• _Exercise goal_
Reproduce the records precisely. Every line should be included.

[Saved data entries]
***
-- ==== Sys2Proof/Laws/KeepStreamBody.lean ====
section
/-! SUPPORT. What the operations of Machine/StreamBody.lean keep, one lemma for each. -/

namespace Sys2Proof.Machine

set_option linter.unusedTactic false
set_option linter.unreachableTactic false
set_option linter.unusedVariables false
set_option linter.unusedSimpArgs false

/-- What `State.commitSnap` keeps. -/
theorem State.commitSnap_keeps {a s : State} (h : Keeps a s) (x : Stream) (sid : Nat) (q : Snap) (status : Nat) (buffer : Nat) (bytes : Nat) :
    Keeps a (State.commitSnap s x sid q status buffer bytes) := by
  unfold State.commitSnap
  repeat'
    first
    | with_reducible assumption
    | with_reducible refine State.commit_keeps ?_ _ _
    | (simp only [keeps_mk]; refine KeepsMk.same rfl ?_ rfl rfl rfl rfl rfl rfl rfl rfl rfl rfl rfl)

/-- What `State.endChunk` keeps. -/
theorem State.endChunk_keeps {a0 s : State} (h0 : Keeps a0 s) (c : Nat) (last : Bool) :
    Keeps a0 (State.endChunk s c last) := by
  unfold State.endChunk
  repeat'
    first
    | with_reducible assumption
    | with_reducible refine Keeps.of_eq (by assumption) ?_
    | with_reducible refine State.commit_keeps ?_ _ _
    | with_reducible refine State.handBuf_keeps ?_ _
    | with_reducible refine State.writeOutside_keeps ?_ _ _
    | with_reducible refine State.countEmpty_keeps ?_
    | with_reducible refine hff _ _ _ _ ?_
    | (extract_lets +onlyGivenNames ff; refine (fun (hff : ∀ i j k t, Keeps a0 t → Keeps a0 (ff i j k t)) => ?_) (fun _ _ _ _ _ => ?_); clear_value ff; rotate_left; simp only [ff])
    | (extract_lets +onlyGivenNames x; refine (fun (hx : Keeps a0 x) => ?_) ?_; clear_value x; rotate_left; simp only [x])
    | (extract_lets +onlyGivenNames x; refine (fun (hx : Keeps a0 x) => ?_) ?_; rotate_left; simp only [x])
    | (extract_lets +onlyGivenNames x; refine (fun (hx : Keeps a0 x.1) => ?_) ?_; clear_value x; rotate_left; simp only [x])
    | (extract_lets +onlyGivenNames x; refine (fun (hx : Keeps a0 x.1) => ?_) ?_; rotate_left; simp only [x])
    | (extract_lets +onlyGivenNames x; clear_value x)
    | extract_lets +onlyGivenNames x
    | split
    | dsimp only
    | (simp only [keeps_mk]; refine KeepsMk.same rfl ?_ rfl rfl rfl rfl rfl rfl rfl rfl rfl rfl rfl)

/-- What `State.endClip` keeps. -/
theorem State.endClip_keeps {a s : State} (h : Keeps a s) (c : Nat) :
    Keeps a (State.endClip s c) := by
  unfold State.endClip
  repeat'
    first
    | with_reducible assumption
    | with_reducible refine State.endChunk_keeps ?_ _ _
    | (extract_lets +onlyGivenNames x; refine (fun (hx : Keeps a x) => ?_) ?_; clear_value x; rotate_left; simp only [x])
    | (extract_lets +onlyGivenNames x; refine (fun (hx : Keeps a x) => ?_) ?_; rotate_left; simp only [x])
    | (extract_lets +onlyGivenNames x; clear_value x)
    | extract_lets +onlyGivenNames x
    | split
    | (simp only [keeps_mk]; refine KeepsMk.same rfl ?_ rfl rfl rfl rfl rfl rfl rfl rfl rfl rfl rfl)

/-- What `State.freeEncoder` keeps. -/
theorem State.freeEncoder_keeps {a0 s : State} (h0 : Keeps a0 s) (e : Nat) :
    Keeps a0 (State.freeEncoder s e) := by
  unfold State.freeEncoder
  repeat'
    first
    | with_reducible assumption
    | with_reducible refine Keeps.of_eq (by assumption) ?_
    | (extract_lets +onlyGivenNames x; refine (fun (hx : Keeps a0 x) => ?_) ?_; clear_value x; rotate_left; simp only [x])
    | (extract_lets +onlyGivenNames x; refine (fun (hx : Keeps a0 x) => ?_) ?_; rotate_left; simp only [x])
    | (extract_lets +onlyGivenNames x; refine (fun (hx : Keeps a0 x.1) => ?_) ?_; clear_value x; rotate_left; simp only [x])
    | (extract_lets +onlyGivenNames x; refine (fun (hx : Keeps a0 x.1) => ?_) ?_; rotate_left; simp only [x])
    | (extract_lets +onlyGivenNames x; clear_value x)
    | extract_lets +onlyGivenNames x
    | split
    | dsimp only
    | (simp only [keeps_mk]; refine KeepsMk.same rfl ?_ rfl rfl rfl rfl rfl rfl rfl rfl rfl rfl rfl)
***
• _Answer_
-- ==== Sys2Proof/Laws/KeepStreamBody.lean ====
section
/-! SUPPORT. What the operations of Machine/StreamBody.lean keep, one lemma for each. -/

namespace Sys2Proof.Machine

set_option linter.unusedTactic false
set_option linter.unreachableTactic false
set_option linter.unusedVariables false
set_option linter.unusedSimpArgs false

/-- What `State.commitSnap` keeps. -/
theorem State.commitSnap_keeps {a s : State} (h : Keeps a s) (x : Stream) (sid : Nat) (q : Snap) (status : Nat) (buffer : Nat) (bytes : Nat) :
    Keeps a (State.commitSnap s x sid q status buffer bytes) := by
  unfold State.commitSnap
  repeat'
    first
    | with_reducible assumption
    | with_reducible refine State.commit_keeps ?_ _ _
    | (simp only [keeps_mk]; refine KeepsMk.same rfl ?_ rfl rfl rfl rfl rfl rfl rfl rfl rfl rfl rfl)

/-- What `State.endChunk` keeps. -/
theorem State.endChunk_keeps {a0 s : State} (h0 : Keeps a0 s) (c : Nat) (last : Bool) :
    Keeps a0 (State.endChunk s c last) := by
  unfold State.endChunk
  repeat'
    first
    | with_reducible assumption
    | with_reducible refine Keeps.of_eq (by assumption) ?_
    | with_reducible refine State.commit_keeps ?_ _ _
    | with_reducible refine State.handBuf_keeps ?_ _
    | with_reducible refine State.writeOutside_keeps ?_ _ _
    | with_reducible refine State.countEmpty_keeps ?_
    | with_reducible refine hff _ _ _ _ ?_
    | (extract_lets +onlyGivenNames ff; refine (fun (hff : ∀ i j k t, Keeps a0 t → Keeps a0 (ff i j k t)) => ?_) (fun _ _ _ _ _ => ?_); clear_value ff; rotate_left; simp only [ff])
    | (extract_lets +onlyGivenNames x; refine (fun (hx : Keeps a0 x) => ?_) ?_; clear_value x; rotate_left; simp only [x])
    | (extract_lets +onlyGivenNames x; refine (fun (hx : Keeps a0 x) => ?_) ?_; rotate_left; simp only [x])
    | (extract_lets +onlyGivenNames x; refine (fun (hx : Keeps a0 x.1) => ?_) ?_; clear_value x; rotate_left; simp only [x])
    | (extract_lets +onlyGivenNames x; refine (fun (hx : Keeps a0 x.1) => ?_) ?_; rotate_left; simp only [x])
    | (extract_lets +onlyGivenNames x; clear_value x)
    | extract_lets +onlyGivenNames x
    | split
    | dsimp only
    | (simp only [keeps_mk]; refine KeepsMk.same rfl ?_ rfl rfl rfl rfl rfl rfl rfl rfl rfl rfl rfl)

/-- What `State.endClip` keeps. -/
theorem State.endClip_keeps {a s : State} (h : Keeps a s) (c : Nat) :
    Keeps a (State.endClip s c) := by
  unfold State.endClip
  repeat'
    first
    | with_reducible assumption
    | with_reducible refine State.endChunk_keeps ?_ _ _
    | (extract_lets +onlyGivenNames x; refine (fun (hx : Keeps a x) => ?_) ?_; clear_value x; rotate_left; simp only [x])
    | (extract_lets +onlyGivenNames x; refine (fun (hx : Keeps a x) => ?_) ?_; rotate_left; simp only [x])
    | (extract_lets +onlyGivenNames x; clear_value x)
    | extract_lets +onlyGivenNames x
    | split
    | (simp only [keeps_mk]; refine KeepsMk.same rfl ?_ rfl rfl rfl rfl rfl rfl rfl rfl rfl rfl rfl)

/-- What `State.freeEncoder` keeps. -/
theorem State.freeEncoder_keeps {a0 s : State} (h0 : Keeps a0 s) (e : Nat) :
    Keeps a0 (State.freeEncoder s e) := by
  unfold State.freeEncoder
  repeat'
    first
    | with_reducible assumption
    | with_reducible refine Keeps.of_eq (by assumption) ?_
    | (extract_lets +onlyGivenNames x; refine (fun (hx : Keeps a0 x) => ?_) ?_; clear_value x; rotate_left; simp only [x])
    | (extract_lets +onlyGivenNames x; refine (fun (hx : Keeps a0 x) => ?_) ?_; rotate_left; simp only [x])
    | (extract_lets +onlyGivenNames x; refine (fun (hx : Keeps a0 x.1) => ?_) ?_; clear_value x; rotate_left; simp only [x])
    | (extract_lets +onlyGivenNames x; refine (fun (hx : Keeps a0 x.1) => ?_) ?_; rotate_left; simp only [x])
    | (extract_lets +onlyGivenNames x; clear_value x)
    | extract_lets +onlyGivenNames x
    | split
    | dsimp only
    | (simp only [keeps_mk]; refine KeepsMk.same rfl ?_ rfl rfl rfl rfl rfl rfl rfl rfl rfl rfl rfl)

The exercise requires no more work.